## Try it
What you write should be an exact copy of the material, from its first line through the line containing "spec/opcode_table.json: the syllables".
BEGIN Supplied entries
-- ==== Sys2Proof/Syntax.lean ====
section
/-!
DEFINITION. The instructions of the AZ-H9, one constructor of `Instr` for each row of
spec/opcode_table.json: the syllables of R285 to R291 with their operands named, and the
events of the device (95_what_each_step_holds.md) with what each needs to be told.
-/

namespace Sys2Proof

/-! ## Codes that operand fields carry -/

/-- The element types of R260, in the order of their codes. -/
inductive Ty
  | i8 | i16 | i32 | i64 | n8 | n16 | n32 | n64
  | f32 | bf16 | f16 | e4m3 | e5m2 | e3m2 | e2m3 | e2m1
  deriving DecidableEq, Repr

/-- The rounding codes of R242. -/
inductive Rm
  | rne | rtz | rup | rdn | sr
  deriving DecidableEq, Repr

/-- The integer conditions of R297. -/
inductive Cond
  | eq | ne | lt | ge | ltu | geu | le | leu
  deriving DecidableEq, Repr

/-- The floating-point conditions of VFCMP (R320). -/
inductive FCond
  | eq | ne | lt | ge | le | gt | uo | or
  deriving DecidableEq, Repr

/-- The ordering codes of form M (R259). -/
inductive Ord
  | plain | acquire | release
  deriving DecidableEq, Repr

/-- The fold operators of VRED and VSCAN (R323). -/
inductive Fold
  | add | min | max | and | or | xor
  deriving DecidableEq, Repr

/-- The values LVID writes (R305). -/
inductive LvidSel
  | coord | rank | size | fan
  deriving DecidableEq, Repr

/-- The values PHYID writes (R306). -/
inductive PhyidSel
  | module | die | ppod | lpod | core | ctx | mep | win
  deriving DecidableEq, Repr

/-- The offset-register forms of a vector memory syllable (OFS of R259). -/
inductive Ofs
  | none | vec (b : Reg) | index (b : Reg) | pair (b : Reg)
  deriving DecidableEq, Repr

/-- The four engine queues of R360, in MSTAT's order of ENG. -/
inductive Engine
  | matrix | copy | fabric | text
  deriving DecidableEq, Repr

/-- A context of a core, c0 to c3 (R261). -/
abbrev CtxNo := Fin 4

/-! ## Operand records -/

/-- Operands of a form R scalar operation: destination, two sources, type (R292). -/
structure SArgs where
  d : Reg
  a : Reg
  b : Reg
  ty : Ty
  deriving DecidableEq, Repr

/-- Operands of a form I scalar operation; `ext` is the IMM syllable's EXT when one follows (R293). -/
structure IArgs where
  d : Reg
  a : Reg
  imm : BitVec 32
  ext : Option (BitVec 32)
  deriving DecidableEq, Repr

/-- Destination, source and count of SHLI, SHRI, SARI (R292). -/
structure ShArgs where
  d : Reg
  a : Reg
  cnt : BitVec 6
  deriving DecidableEq, Repr

/-- Operands of PAND, POR, PXOR (R299). -/
structure PArgs where
  d : Reg
  a : Reg
  b : Reg
  na : Bool
  nb : Bool
  deriving DecidableEq, Repr

/-- Group mask, lane predicate and chain-in bit of form V (R259, R262). -/
structure VHdr where
  gm : BitVec 8
  q : BitVec 3
  ch : Bool
  deriving DecidableEq, Repr

/-- Operands of a two-source vector operation (R315). -/
structure VArgs where
  h : VHdr
  d : Reg
  a : Reg
  b : Reg
  bs : Bool
  ty : Ty
  deriving DecidableEq, Repr

/-- Operands of an untyped two-source vector operation (R315). -/
structure VBitArgs where
  h : VHdr
  d : Reg
  a : Reg
  b : Reg
  bs : Bool
  deriving DecidableEq, Repr

/-- Operands of a rounding vector operation; `key` is EXT of the IMM syllable SR needs (R262). -/
structure VFArgs where
  h : VHdr
  d : Reg
  a : Reg
  b : Reg
  bs : Bool
  c : Reg
  ty : Ty
  rm : Rm
  key : Option (BitVec 32)
  deriving DecidableEq, Repr

/-- Operands of VFABS and VFNEG. -/
structure VUnArgs where
  h : VHdr
  d : Reg
  a : Reg
  ty : Ty
  deriving DecidableEq, Repr

/-- Operands of VCMP and VFCMP over a condition type: the pair q[2K], q[2K+1] (R320). -/
structure VCmpArgs (γ : Type) where
  h : VHdr
  k : BitVec 2
  cond : γ
  a : Reg
  b : Reg
  bs : Bool
  deriving DecidableEq, Repr

/-- Operands of VCVT (R321). -/
structure VCvtArgs where
  h : VHdr
  d : Reg
  a : Reg
  sty : Ty
  ty : Ty
  pos : BitVec 3
  rm : Rm
  key : Option (BitVec 32)
  deriving DecidableEq, Repr

/-- Operands of VRED and VSCAN (R323); `excl` is false for VRED. -/
structure VFoldArgs where
  h : VHdr
  d : Reg
  a : Reg
  excl : Bool
  op : Fold
  ty : Ty
  deriving DecidableEq, Repr

/-- Operands of VRNG (R327). -/
structure VRngArgs where
  h : VHdr
  d : Reg
  a : Reg
  k : Reg
  unit : Bool
  word : BitVec 2
  deriving DecidableEq, Repr

/-- Operands of the lane-predicate operations of R328. -/
structure QArgs where
  h : VHdr
  d : Reg
  a : Reg
  b : Reg
  deriving DecidableEq, Repr

/-- Operands of a special function (R329). -/
structure FArgs where
  h : VHdr
  d : Reg
  a : Reg
  deriving DecidableEq, Repr

/-- Base scalar, displacement, and the IMM displacement when one follows (R259, R263). -/
structure MAddr where
  a : Reg
  disp : BitVec 6
  ext : Option (BitVec 32)
  deriving DecidableEq, Repr

/-- Operands of a scalar memory access (R338). -/
structure MArgs where
  d : Reg
  m : MAddr
  ty : Ty
  deriving DecidableEq, Repr

/-- Operands of a vector memory access (R338). -/
structure VMArgs where
  d : Reg
  m : MAddr
  gm : BitVec 8
  q : BitVec 3
  ofs : Ofs
  ty : Ty
  deriving DecidableEq, Repr

/-- Operands of PST, scalar or vector (R344). -/
structure PstArgs where
  d : Reg
  m : MAddr
  vec : Bool
  gm : BitVec 8
  q : BitVec 3
  ty : Ty
  deriving DecidableEq, Repr

/-- Operands of an atomic (R348). -/
structure AtomArgs where
  d : Reg
  a : Reg
  b : Reg
  disp : BitVec 6
  ty : Ty
  ord : Ord
  deriving DecidableEq, Repr

/-- Operands of MCALL (R359, R366). -/
structure McallArgs where
  d : Reg
  a : Reg
  b : Reg
  c : Reg
  slot : BitVec 8
  pod : Bool
  lsel : BitVec 2
  accm : Bool
  deriving DecidableEq, Repr

/-- Operands of an index instruction with up to four registers (R331). -/
structure XArgs where
  d : Reg
  a : Reg
  b : Reg
  c : Reg
  ty : Ty
  deriving DecidableEq, Repr

/-! ## What events are told -/

/-- How a request that left the core ended (R35, R144). -/
inductive Reply
  | ok | refused | dead | timeout | poolError | uncorrectable
  deriving DecidableEq, Repr, Inhabited

/-- The operations of a home atomic unit (R36, R348). -/
inductive AtomOp
  | add | min | max | and | or | xor | swap | cas
  deriving DecidableEq, Repr

/-- The kinds of access Translate judges (R134). -/
inductive AccKind
  | read | write | atomic
  deriving DecidableEq, Repr

/-- A boot image as the security processor meets it (R78): its bytes, its security version, its signature, the
firmware public key it carries (stage 1), and whether it is well formed. -/
structure BootImage where
  bytes : List Byte
  version : Nat
  signature : List Byte
  key : List Byte
  wellFormed : Bool
  deriving DecidableEq, Repr

/-- A contribution to an in-network operation (R39, R46): the operator and format that its participant names, and its
bytes. -/
structure Contribution where
  accop : Nat
  fmt : Nat
  data : List Byte
  deriving DecidableEq, Repr

/-- What a master writes to the state window: 4 bytes or 8 (R56). -/
inductive WindowWord
  | four (v : BitVec 32)
  | eight (v : Word64)
  deriving DecidableEq, Repr

/-- What a control flit carries (R93, R97, R44). -/
inductive ControlMsg
  /-- A member module announces a group and its tree digest. -/
  | announce (group : Nat) (modId : Nat) (digest : List Byte)
  /-- The leader tells the members to start. -/
  | go (group : Nat)
  /-- The leader tells the members to release their bindings and try again. -/
  | retry (group : Nat)
  /-- A member reports that it waits for contexts, or has released its binding. -/
  | waiting (group : Nat) (modId : Nat)
  /-- A member withdraws its announcement. -/
  | withdraw (group : Nat) (modId : Nat)
  /-- A member has freed contexts. -/
  | freed (group : Nat) (modId : Nat)
  /-- A member refused with a cause. -/
  | refusedBy (group : Nat) (modId : Nat)
  /-- A member reports that it has bound its subtrees. -/
  | bound (group : Nat) (modId : Nat)
  /-- A participant of a print announces READY: its launch group, level and node, the graph slot and the
  print's sequence, its rank and its bases. -/
  | ready (group level node : Nat) (slot : BitVec 2) (seq : BitVec 32) (rank : Nat) (bases : List Word64)
  /-- A participant's announcement is withdrawn, because its gang stops (R47). -/
  | unready (group level node : Nat) (slot : BitVec 2) (seq : BitVec 32) (rank : Nat)
  /-- A participant of an exchange declares its command block (R33, R378): launch group, level and node, the kind of
  the exchange, its rank. -/
  | declare (group level node kind rank : Nat) (block : List Byte)
  /-- A declaration is withdrawn, because the gang stops (R47, R378). -/
  | undeclare (group level node kind rank : Nat)
  /-- A barrier arrival from another module: launch group, level, node and barrier number. -/
  | arrive (group : Nat) (level : Nat) (node : Nat) (number : BitVec 7)
  deriving DecidableEq, Repr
END Supplied entries
## Task response
-- ==== Sys2Proof/Syntax.lean ====
section
/-!
DEFINITION. The instructions of the AZ-H9, one constructor of `Instr` for each row of
spec/opcode_table.json: the syllables of R285 to R291 with their operands named, and the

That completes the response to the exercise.